Arches and Canyonlands: The literal end of the road ~

The north section of Arches National Park, which has the most trails, was closed for road repairs and construction when we visited, and another popular section was so crowded that no parking spots were available. My companion and I found ourselves both suffering from a world-too-much-with-us malaise. (See here my post A plea for public lands, or better yet, read Desert Solitaire by the very prescient Edward Abbey.) We ended up just getting out at a couple of overlooks and then walking a very short trail to Sand Dune Arch. That arch isn’t pictured here: I left my camera in the car because of the strong, gusty wind; sand grains stung the skin and tourists without sunglasses were shielding their eyes. Sand Dune Arch is sandwiched between tall fins of rock that form a little slot canyon, the bottom of which is piled deep with sand of a uniformly red color (due to its iron content). Burrowing my hand into it, I discovered that it was the finest-grained sand I’ve ever felt, almost velvety, perhaps because it is eroded from rock only rather than being a mixture of rock and marine shell.
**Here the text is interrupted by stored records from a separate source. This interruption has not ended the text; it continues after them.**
/-- Waves, soft-starts and e-fuses. A wave puts the paddocks it takes into soft-start, each toward a state that it waited
for, and leaves the others waiting (R606, R610, R642); a soft-start ends in that state with the paddock zero, at N = 48 where
its running neighbours allow it (R149, R562, R606); a current above 40 A opens the gate (R608), which in a paddock test is a
failure (R714), in a retry latches the fuse and otherwise leaves it tripped; the retry waits for its field and 100 ms and is
then put in the wave (R610); its verdict in GRAZE closes the fuse at no more than 40 A, and latches it above, where the
paddock is a HOLE (R610, R651). -/
def Obligations.WavesAndFuses : Prop :=
  (∀ (t : Time) (s : State), s.resetN = false → s.pwrFail = false → s.wave ≠ [] →
    (s.lastWave = 0 ∨ s.lastWave + 200 * usec ≤ max s.now t) →
    ∃ u, exec (.powerWaveStart t) s = .next u ∧ u.lastWave = max s.now t ∧ u.wave = (s.wave.filter fun w => !s.waveGo.contains w)
      ∧ (∀ w ∈ s.waveGo, (u.pad w.1).soft = true ∧ ∃ g, (w.1, g) ∈ s.waveGo ∧ (u.pad w.1).goal = g)
      ∧ (∀ n, (∀ w ∈ s.waveGo, w.1 ≠ n) → u.pad n = s.pad n))
  ∧ (∀ (n : Pad) (t : Time) (s : State), s.resetN = false → (s.pad n).soft = true →
    ∃ u, exec (.softStartComplete n t) s = .next u ∧ (u.pad n).soft = false ∧ (u.pad n).power = (s.pad n).goal
      ∧ (u.pad n).fine = [] ∧ (u.pad n).plan = [] ∧ (u.pad n).ic = 0 ∧ (u.pad n).masked = false
      ∧ (u.pad n).target = 48 ∧ (u.pad n).setting = 48
      ∧ ((∀ d < 4, ∀ m, padBeyond n d = some m → m = n.val ∨ (s.pad m).power = .dark ∨ 24 ≤ (s.pad m).n ∧ (s.pad m).n ≤ 96) →
        (u.pad n).n = 48))
  ∧ (∀ (n : Pad) (ma : Nat) (t : Time) (s : State), s.resetN = false → 40000 < ma → ((s.pad n).power ≠ .dark ∨ (s.pad n).soft = true) →
    ∃ u, exec (.efuseTrip n ma t) s = .next u ∧ (u.pad n).power = .dark ∧ (u.pad n).soft = false
      ∧ (s.testing = true → (u.entry n).st = 2)
      ∧ (s.testing = false →
        (u.pad n).fuse = (if (s.pad n).fuse = .retrying then .latched else .tripped (max s.now t))
          ∧ ((s.pad n).fuse = .retrying → (u.entry n).st = 2)))
  ∧ (∀ (n : Pad) (since : Time) (t : Time) (s : State), s.resetN = false → s.pwrFail = false → s.fieldOn n = true →
    (s.pad n).cooled (max s.now t) = true → (s.pad n).fuse = .tripped since → since + 100 * msec ≤ max s.now t →
    ∃ u, exec (.efuseRetry n t) s = .next u ∧ (u.pad n).fuse = .retrying
      ∧ u.wave = (s.wave.filter fun w => w.1 ≠ n.val) ++ [(n.val, .graze)])
  ∧ (∀ (n : Pad) (peak : Nat) (t : Time) (s : State), s.resetN = false → s.pwrFail = false → (s.pad n).fuse = .retrying →
    (s.pad n).power = .graze →
    ∃ u, exec (.efuseRetryVerdict n peak t) s = .next u
      ∧ (peak ≤ 40000 → (s.pad n).trip = .none → (u.pad n).fuse = .closed)
      ∧ (40000 < peak → (u.pad n).fuse = .latched ∧ (u.pad n).power = .dark ∧ (u.entry n).st = 2))

/-- The buses and PMBus. A sample counts, for each bus, how many in a row read below 45 V and how many outside 48 to 60 V,
and the active controller shows a bus low or out of range from the fourth on (R595); an alert response is read and then the
status of the device that answered (R618); of the reads of a round, the last of a device decides: answered at either try it
is reachable and its telemetry is kept, and answered at neither it is unreachable until a poll of it answers (R617, R619). -/
def Obligations.BusesAndPmbus : Prop :=
  (∀ (i : ShcIx) (mvA mvB : Nat) (t : Time) (s : State), s.resetN = false →
    ∃ u, exec (.busSample i mvA mvB t) s = .next u
      ∧ (u.shc i).lowA = (if mvA < 45000 then min 4 ((s.shc i).lowA + 1) else 0)
      ∧ (u.shc i).lowB = (if mvB < 45000 then min 4 ((s.shc i).lowB + 1) else 0)
      ∧ (u.shc i).rngA = (if mvA < 48000 ∨ 60000 < mvA then min 4 ((s.shc i).rngA + 1) else 0)
      ∧ (u.shc i).rngB = (if mvB < 48000 ∨ 60000 < mvB then min 4 ((s.shc i).rngB + 1) else 0)
      ∧ (s.active = some i.val →
        u.busA = ⟨mvA, decide (4 ≤ (u.shc i).lowA), decide (4 ≤ (u.shc i).rngA)⟩
          ∧ u.busB = ⟨mvB, decide (4 ≤ (u.shc i).lowB), decide (4 ≤ (u.shc i).rngB)⟩))
  ∧ (∀ (addr status : Nat) (t : Time) (s : State), s.resetN = false → s.active.isSome →
    ∃ u, exec (.pmbAlert addr status t) s = .next u ∧ u.wire = s.wire ++ [.pmbus 0x0C 0 0 0, .pmbus addr 0 0x79 status])
  ∧ (∀ (before : List PmbRead) (r : PmbRead) (rest : List PmbRead) (t : Time) (s : State), s.resetN = false → s.active.isSome →
    (∀ q ∈ rest, q.addr ≠ r.addr) →
    ∃ u, exec (.telemetryRead (before ++ r :: rest) t) s = .next u ∧ u.reachable r.addr = (r.first || r.second)
      ∧ ((r.first || r.second) = true → tabGet ⟨[], 0⟩ u.telem r.addr = ⟨r.pages, r.pin⟩))
  ∧ (∀ (r : PmbRead) (t : Time) (s : State), s.resetN = false → s.active.isSome → s.reachable r.addr = false →
    ∃ u, exec (.pmbusRetryPoll r t) s = .next u ∧ u.reachable r.addr = r.first)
So the only arch in my photographs was taken, ironically, at Canyonlands. At the north end of this park, a paved road travels south along a skinny mesa appropriately called Island in the Sky. The mesa is a long finger pointing down into the heart of the labyrinthine canyon systems that make up the bulk of the park, hundreds of feet below and extending for miles east, south, and west. Mesa Arch, which is pictured here, stands on the eastern edge of Island in the Sky midway between the visitors center and the end of the road, Grand View Point. By the time we got there, the sun was at the horizon.

Capitol Reef ~

In tiling these photos, WordPress has made the big small and the small big. It’s fitting. This landscape is so vast that gigantic land formations, even mountains, are small on the horizon when seen from distances of 20, 50, 100 miles. And only when you take the time to pay attention close at hand do you realize how many plant species are blooming all around you, dwarfed by the rock.